*** Exercise material ***
theorem emitSeq (h : Orderly c s) (items : List SeqItem) : Orderly c (s.emitSeq items) :=
  h.run (emitSeq_runs s items) (.seq s.cfg items)

/-! ### The refresh machine (43_refresh_fsm.md) -/

theorem wake (h : Orderly c s) : Orderly c s.wake :=
  ((h.emit (.of_control (by simp [controlEvent]))).ite h).withSt _

theorem initPlain (h : Orderly c s) : Orderly c s.initPlain := (h.wake.emitSeq _).withSt _

theorem initGrey (h : Orderly c s) : Orderly c s.initGrey := (h.wake.emitSeq _).withSt _

theorem ensureInitPlain (h : Orderly c s) : Orderly c s.ensureInitPlain := h.ite h.initPlain

theorem ensureInitGrey (h : Orderly c s) : Orderly c s.ensureInitGrey := h.ite h.initGrey

theorem ensureInitAny (h : Orderly c s) : Orderly c s.ensureInitAny := h.initPlain.ite h

theorem powerOn (h : Orderly c s) : Orderly c s.powerOn := (h.ite ((h.emitSeq _).waitBusy _)).withSt _

theorem powerOff (h : Orderly c s) : Orderly c s.powerOff := (((h.emitSeq _).waitBusy _).ite h).withSt _

theorem updateFull (h : Orderly c s) : Orderly c s.updateFull := ((h.powerOn.emitSeq _).waitBusy _).withSt _

theorem updateGrey (h : Orderly c s) : Orderly c s.updateGrey := ((h.powerOn.emitSeq _).waitBusy _).withSt _

theorem updatePart (h : Orderly c s) : Orderly c s.updatePart :=
  ((h.emit ((((Disciplined.command _ _).append (.command _ _)).append (.command _ _)).append (.command _ _))).waitBusy
    _).withSt _

theorem reinitialize (h : Orderly c s) : Orderly c s.reinitialize := h.initPlain.ite h

theorem updateByMode (h : Orderly c s) : Orderly c s.updateByMode := h.updateGrey.ite h.updateFull

theorem fullRefresh (h : Orderly c s) : Orderly c s.fullRefresh := h.ensureInitAny.reinitialize.updateByMode.withSt _

theorem partialRefresh (h : Orderly c s) : Orderly c s.partialRefresh :=
  (h.ensureInitAny.initPlain.ite h.ensureInitAny).updatePart

theorem regionRefresh (h : Orderly c s) (r : Rect) : Orderly c (s.regionRefresh r).1 := by
  unfold State.regionRefresh
  split
  · exact h.fullRefresh
  · split
    · exact h
    · exact h.partialRefresh

theorem refreshBody (h : Orderly c s) (onlyPart : Bool) : Orderly c (s.refreshBody onlyPart).1 := by
  cases onlyPart with
  | false => exact h.fullRefresh
  | true => exact h.regionRefresh (panelRect s.cfg)

theorem setMode (h : Orderly c s) (mode : RefreshMode) : Orderly c (s.setMode mode).1 := by
  cases mode with
  | forcedFullRefresh | fastRefresh => exact h.withSt _
  | fullRefresh | greyRefresh => exact h

theorem hibernateBody (h : Orderly c s) : Orderly c s.hibernateBody.1 := by
  unfold State.hibernateBody
  dsimp only
  split
  · exact (h.powerOff.emit (.command _ _)).withSt _
  · exact h.powerOff

/-! ### The writes (44_write_ops.md) -/

theorem fillPlanes (h : Orderly c s) (planes : List Plane) (value : Byte) : Orderly c (s.fillPlanes planes value) := by
  obtain rfl := h.cfg
  exact h.emit (.planes h.geometry (wholePanel_clippedAligned h.geometry) fun _ _ hsub => fillBytes_length hsub value)

theorem writePlanes (h : Orderly c s) {clip : Clip} (hclip : clippedAligned c clip.rect) (planes : List Plane)
    (format : Option GreyFormat) (src : SourceView) : Orderly c (s.writePlanes planes format clip src) := by
  obtain rfl := h.cfg
  exact h.emit (.planes h.geometry hclip fun plane _ hsub => planeBytes_length hsub s format src plane)

theorem clearScreen (h : Orderly c s) (value : Byte) : Orderly c (s.clearScreen value) :=
  (h.ensureInitPlain.fillPlanes _ value).fullRefresh.withSt _

theorem redirect (h : Orderly c s) (value : Byte) : Orderly c (s.redirect value) := (h.clearScreen value).ite h

theorem fillBody (h : Orderly c s) (planes : List Plane) (value : Byte) : Orderly c (s.fillBody planes value) :=
  (h.redirect value).ensureInitPlain.fillPlanes planes value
*** End of Exercise material ***
### Your goal
Everything in the records above should be written out again exactly.

### Answer to this task
theorem emitSeq (h : Orderly c s) (items : List SeqItem) : Orderly c (s.emitSeq items) :=
  h.run (emitSeq_runs s items) (.seq s.cfg items)

/-! ### The refresh machine (43_refresh_fsm.md) -/

theorem wake (h : Orderly c s) : Orderly c s.wake :=
  ((h.emit (.of_control (by simp [controlEvent]))).ite h).withSt _

theorem initPlain (h : Orderly c s) : Orderly c s.initPlain := (h.wake.emitSeq _).withSt _

theorem initGrey (h : Orderly c s) : Orderly c s.initGrey := (h.wake.emitSeq _).withSt _

theorem ensureInitPlain (h : Orderly c s) : Orderly c s.ensureInitPlain := h.ite h.initPlain

theorem ensureInitGrey (h : Orderly c s) : Orderly c s.ensureInitGrey := h.ite h.initGrey

theorem ensureInitAny (h : Orderly c s) : Orderly c s.ensureInitAny := h.initPlain.ite h

theorem powerOn (h : Orderly c s) : Orderly c s.powerOn := (h.ite ((h.emitSeq _).waitBusy _)).withSt _

theorem powerOff (h : Orderly c s) : Orderly c s.powerOff := (((h.emitSeq _).waitBusy _).ite h).withSt _

theorem updateFull (h : Orderly c s) : Orderly c s.updateFull := ((h.powerOn.emitSeq _).waitBusy _).withSt _

theorem updateGrey (h : Orderly c s) : Orderly c s.updateGrey := ((h.powerOn.emitSeq _).waitBusy _).withSt _

theorem updatePart (h : Orderly c s) : Orderly c s.updatePart :=
  ((h.emit ((((Disciplined.command _ _).append (.command _ _)).append (.command _ _)).append (.command _ _))).waitBusy
    _).withSt _

theorem reinitialize (h : Orderly c s) : Orderly c s.reinitialize := h.initPlain.ite h

theorem updateByMode (h : Orderly c s) : Orderly c s.updateByMode := h.updateGrey.ite h.updateFull

theorem fullRefresh (h : Orderly c s) : Orderly c s.fullRefresh := h.ensureInitAny.reinitialize.updateByMode.withSt _

theorem partialRefresh (h : Orderly c s) : Orderly c s.partialRefresh :=
  (h.ensureInitAny.initPlain.ite h.ensureInitAny).updatePart

theorem regionRefresh (h : Orderly c s) (r : Rect) : Orderly c (s.regionRefresh r).1 := by
  unfold State.regionRefresh
  split
  · exact h.fullRefresh
  · split
    · exact h
    · exact h.partialRefresh

theorem refreshBody (h : Orderly c s) (onlyPart : Bool) : Orderly c (s.refreshBody onlyPart).1 := by
  cases onlyPart with
  | false => exact h.fullRefresh
  | true => exact h.regionRefresh (panelRect s.cfg)

theorem setMode (h : Orderly c s) (mode : RefreshMode) : Orderly c (s.setMode mode).1 := by
  cases mode with
  | forcedFullRefresh | fastRefresh => exact h.withSt _
  | fullRefresh | greyRefresh => exact h

theorem hibernateBody (h : Orderly c s) : Orderly c s.hibernateBody.1 := by
  unfold State.hibernateBody
  dsimp only
  split
  · exact (h.powerOff.emit (.command _ _)).withSt _
  · exact h.powerOff

/-! ### The writes (44_write_ops.md) -/

theorem fillPlanes (h : Orderly c s) (planes : List Plane) (value : Byte) : Orderly c (s.fillPlanes planes value) := by
  obtain rfl := h.cfg
  exact h.emit (.planes h.geometry (wholePanel_clippedAligned h.geometry) fun _ _ hsub => fillBytes_length hsub value)

theorem writePlanes (h : Orderly c s) {clip : Clip} (hclip : clippedAligned c clip.rect) (planes : List Plane)
    (format : Option GreyFormat) (src : SourceView) : Orderly c (s.writePlanes planes format clip src) := by
  obtain rfl := h.cfg
  exact h.emit (.planes h.geometry hclip fun plane _ hsub => planeBytes_length hsub s format src plane)

theorem clearScreen (h : Orderly c s) (value : Byte) : Orderly c (s.clearScreen value) :=
  (h.ensureInitPlain.fillPlanes _ value).fullRefresh.withSt _

theorem redirect (h : Orderly c s) (value : Byte) : Orderly c (s.redirect value) := (h.clearScreen value).ite h

theorem fillBody (h : Orderly c s) (planes : List Plane) (value : Byte) : Orderly c (s.fillBody planes value) :=
  (h.redirect value).ensureInitPlain.fillPlanes planes value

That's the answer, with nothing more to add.